“Simultaneous Contrast” at Durden and Ray

July 1, 2017

July 29, 2017

1923 South Santa Fe Avenue, Los Angeles, CA 90021

Event Description

Durden and Ray presents Simultaneous Contrast in July. The exhibition, an exchange show with Chicago’s LVL3 gallery, features three Los Angeles artists and two Chicago artists in a show of abstract paintings that symbolize the current violent swings of thought across the country regarding America’s simultaneous utopia and dystopia.

Curated by Durden and Ray member Curtis Stage and Chicago’s Adam Scott (in collaboration with Vincent Uribe of LVL3) the show features artists Roberta Gentry (L.A.), Nano Rubio (L.A.), Zoe Nelson (Chicago), Adam Scott (Chicago) and Chris Trueman (L.A.).

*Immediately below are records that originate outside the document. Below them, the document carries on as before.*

-- ==== Sys2Proof/Laws/State.lean ====
section
/-!
SUPPORT. Laws/State.lean: what each update of the state leaves alone, one lemma for each field.
-/
namespace Sys2Proof.Machine

variable (s : State)

/-! ### setReg -/

@[simp] theorem State.setReg_octs (k : Nat) (w : Word) : (s.setReg k w).octs = s.octs := rfl
@[simp] theorem State.setReg_areas (k : Nat) (w : Word) : (s.setReg k w).areas = s.areas := rfl
@[simp] theorem State.setReg_ls (k : Nat) (w : Word) : (s.setReg k w).ls = s.ls := rfl
@[simp] theorem State.setReg_fs (k : Nat) (w : Word) : (s.setReg k w).fs = s.fs := rfl
@[simp] theorem State.setReg_acc (k : Nat) (w : Word) : (s.setReg k w).acc = s.acc := rfl
@[simp] theorem State.setReg_hbm (k : Nat) (w : Word) : (s.setReg k w).hbm = s.hbm := rfl
@[simp] theorem State.setReg_coreMap (k : Nat) (w : Word) : (s.setReg k w).coreMap = s.coreMap := rfl
@[simp] theorem State.setReg_tlb (k : Nat) (w : Word) : (s.setReg k w).tlb = s.tlb := rfl
@[simp] theorem State.setReg_mapSyncs (k : Nat) (w : Word) : (s.setReg k w).mapSyncs = s.mapSyncs := rfl
@[simp] theorem State.setReg_rings (k : Nat) (w : Word) : (s.setReg k w).rings = s.rings := rfl
@[simp] theorem State.setReg_inflight (k : Nat) (w : Word) : (s.setReg k w).inflight = s.inflight := rfl
@[simp] theorem State.setReg_posted (k : Nat) (w : Word) : (s.setReg k w).posted = s.posted := rfl
@[simp] theorem State.setReg_nextId (k : Nat) (w : Word) : (s.setReg k w).nextId = s.nextId := rfl
@[simp] theorem State.setReg_runahead (k : Nat) (w : Word) : (s.setReg k w).runahead = s.runahead := rfl
@[simp] theorem State.setReg_fenceWr (k : Nat) (w : Word) : (s.setReg k w).fenceWr = s.fenceWr := rfl
@[simp] theorem State.setReg_fenceHandle (k : Nat) (w : Word) : (s.setReg k w).fenceHandle = s.fenceHandle := rfl
@[simp] theorem State.setReg_aborts (k : Nat) (w : Word) : (s.setReg k w).aborts = s.aborts := rfl
@[simp] theorem State.setReg_zeroing (k : Nat) (w : Word) : (s.setReg k w).zeroing = s.zeroing := rfl
@[simp] theorem State.setReg_asTags (k : Nat) (w : Word) : (s.setReg k w).asTags = s.asTags := rfl
@[simp] theorem State.setReg_granuleQueue (k : Nat) (w : Word) : (s.setReg k w).granuleQueue = s.granuleQueue := rfl
@[simp] theorem State.setReg_streams (k : Nat) (w : Word) : (s.setReg k w).streams = s.streams := rfl
@[simp] theorem State.setReg_jobs (k : Nat) (w : Word) : (s.setReg k w).jobs = s.jobs := rfl
@[simp] theorem State.setReg_cuts (k : Nat) (w : Word) : (s.setReg k w).cuts = s.cuts := rfl
@[simp] theorem State.setReg_clean (k : Nat) (w : Word) : (s.setReg k w).clean = s.clean := rfl
@[simp] theorem State.setReg_windows (k : Nat) (w : Word) : (s.setReg k w).windows = s.windows := rfl
@[simp] theorem State.setReg_sporBytes (k : Nat) (w : Word) : (s.setReg k w).sporBytes = s.sporBytes := rfl
@[simp] theorem State.setReg_sporReads (k : Nat) (w : Word) : (s.setReg k w).sporReads = s.sporReads := rfl
@[simp] theorem State.setReg_fns (k : Nat) (w : Word) : (s.setReg k w).fns = s.fns := rfl
@[simp] theorem State.setReg_linkDown (k : Nat) (w : Word) : (s.setReg k w).linkDown = s.linkDown := rfl
@[simp] theorem State.setReg_out (k : Nat) (w : Word) : (s.setReg k w).out = s.out := rfl
@[simp] theorem State.setReg_free (k : Nat) (w : Word) : (s.setReg k w).free = s.free := rfl
@[simp] theorem State.setReg_pending (k : Nat) (w : Word) : (s.setReg k w).pending = s.pending := rfl
@[simp] theorem State.setReg_recov (k : Nat) (w : Word) : (s.setReg k w).recov = s.recov := rfl
@[simp] theorem State.setReg_slotWait (k : Nat) (w : Word) : (s.setReg k w).slotWait = s.slotWait := rfl
@[simp] theorem State.setReg_hbmRows (k : Nat) (w : Word) : (s.setReg k w).hbmRows = s.hbmRows := rfl
@[simp] theorem State.setReg_hbmCe (k : Nat) (w : Word) : (s.setReg k w).hbmCe = s.hbmCe := rfl
@[simp] theorem State.setReg_hbmBad (k : Nat) (w : Word) : (s.setReg k w).hbmBad = s.hbmBad := rfl
@[simp] theorem State.setReg_eccRun (k : Nat) (w : Word) : (s.setReg k w).eccRun = s.eccRun := rfl
@[simp] theorem State.setReg_copies (k : Nat) (w : Word) : (s.setReg k w).copies = s.copies := rfl
@[simp] theorem State.setReg_kv (k : Nat) (w : Word) : (s.setReg k w).kv = s.kv := rfl
@[simp] theorem State.setReg_gens (k : Nat) (w : Word) : (s.setReg k w).gens = s.gens := rfl
@[simp] theorem State.setReg_seeds (k : Nat) (w : Word) : (s.setReg k w).seeds = s.seeds := rfl
@[simp] theorem State.setReg_live (k : Nat) (w : Word) : (s.setReg k w).live = s.live := rfl
@[simp] theorem State.setReg_tb (k : Nat) (w : Word) : (s.setReg k w).tb = s.tb := rfl
@[simp] theorem State.setReg_slips (k : Nat) (w : Word) : (s.setReg k w).slips = s.slips := rfl
@[simp] theorem State.setReg_skips (k : Nat) (w : Word) : (s.setReg k w).skips = s.skips := rfl
@[simp] theorem State.setReg_ports (k : Nat) (w : Word) : (s.setReg k w).ports = s.ports := rfl
@[simp] theorem State.setReg_qps (k : Nat) (w : Word) : (s.setReg k w).qps = s.qps := rfl
@[simp] theorem State.setReg_ackMem (k : Nat) (w : Word) : (s.setReg k w).ackMem = s.ackMem := rfl
@[simp] theorem State.setReg_colls (k : Nat) (w : Word) : (s.setReg k w).colls = s.colls := rfl
@[simp] theorem State.setReg_boot (k : Nat) (w : Word) : (s.setReg k w).boot = s.boot := rfl
@[simp] theorem State.setReg_holds (k : Nat) (w : Word) : (s.setReg k w).holds = s.holds := rfl
@[simp] theorem State.setReg_fcRestarts (k : Nat) (w : Word) : (s.setReg k w).fcRestarts = s.fcRestarts := rfl
@[simp] theorem State.setReg_fcFailed (k : Nat) (w : Word) : (s.setReg k w).fcFailed = s.fcFailed := rfl
@[simp] theorem State.setReg_persist (k : Nat) (w : Word) : (s.setReg k w).persist = s.persist := rfl
@[simp] theorem State.setReg_saving (k : Nat) (w : Word) : (s.setReg k w).saving = s.saving := rfl
@[simp] theorem State.setReg_mario (k : Nat) (w : Word) : (s.setReg k w).mario = s.mario := rfl
@[simp] theorem State.setReg_log (k : Nat) (w : Word) : (s.setReg k w).log = s.log := rfl
@[simp] theorem State.setReg_stop (k : Nat) (w : Word) : (s.setReg k w).stop = s.stop := rfl
@[simp] theorem State.setReg_rkey (k : Nat) (w : Word) : (s.setReg k w).rkey = s.rkey := rfl
@[simp] theorem State.setReg_flips (k : Nat) (w : Word) : (s.setReg k w).flips = s.flips := rfl
@[simp] theorem State.setReg_msc (k : Nat) (w : Word) : (s.setReg k w).msc = s.msc := rfl
@[simp] theorem State.setReg_scrubDebt (k : Nat) (w : Word) : (s.setReg k w).scrubDebt = s.scrubDebt := rfl
@[simp] theorem State.setReg_errs (k : Nat) (w : Word) : (s.setReg k w).errs = s.errs := rfl
@[simp] theorem State.setReg_asSat (k : Nat) (w : Word) : (s.setReg k w).asSat = s.asSat := rfl
@[simp] theorem State.setReg_sporTurn (k : Nat) (w : Word) : (s.setReg k w).sporTurn = s.sporTurn := rfl
@[simp] theorem State.setReg_sporNext (k : Nat) (w : Word) : (s.setReg k w).sporNext = s.sporNext := rfl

“Each of the artists in this exhibition create work of extreme beauty that is then marred by a moment of true artistry, a moment that creates a simultaneous contrast between beauty and its opposite,” said curator Curtis Stage. “Although they each play with simultaneous contrast in its more traditional sense, it was this commitment to saying something even deeper through abstraction that drew me and Adam Scott to choose them for the show.”

“In the case where the eye sees at the same time two contiguous colors, they will appear as dissimilar as possible, both in their optical composition [hue] and in the height of their tone [mixture with white or black].”

The Principles of Harmony and Contrast of Colors by Michel-Eugène Chevreul

Curator’s Statement:

So far, the 21st century seems to be marked by abrupt and simultaneous movement towards lofty ideas of utopia and its opposite shadow space, dystopia. The individual art works in this exhibition use modern abstract languages to explore simultaneously contrasting visual ideas.

The term “simultaneous contrast” was coined by Michel-Eugène Chevreul, a French chemist. The Impressionists adapted his pioneering work for the textile industry specifically to act as a conceptual armature for their perceptual painting practices.

For this exhibition we push Chevreul’s ideas a step further by imagining the cultural notions of utopia and dystopia as states of mind that exist together. We cannot know one without the other.

Painting has always attempted to record the velocity of culture’s movement from notions of utopia to our obsession with narratives of dystopia. The paintings in this exhibition use abstract tactics to tease out simultaneous vibrations of mind, gestures and cultural trajectories.

Opening reception: 4-7 p.m. Saturday, July 1, 2017

Open late to coincide with opening reception at CB1: 4-7 p.m. Saturday July 22.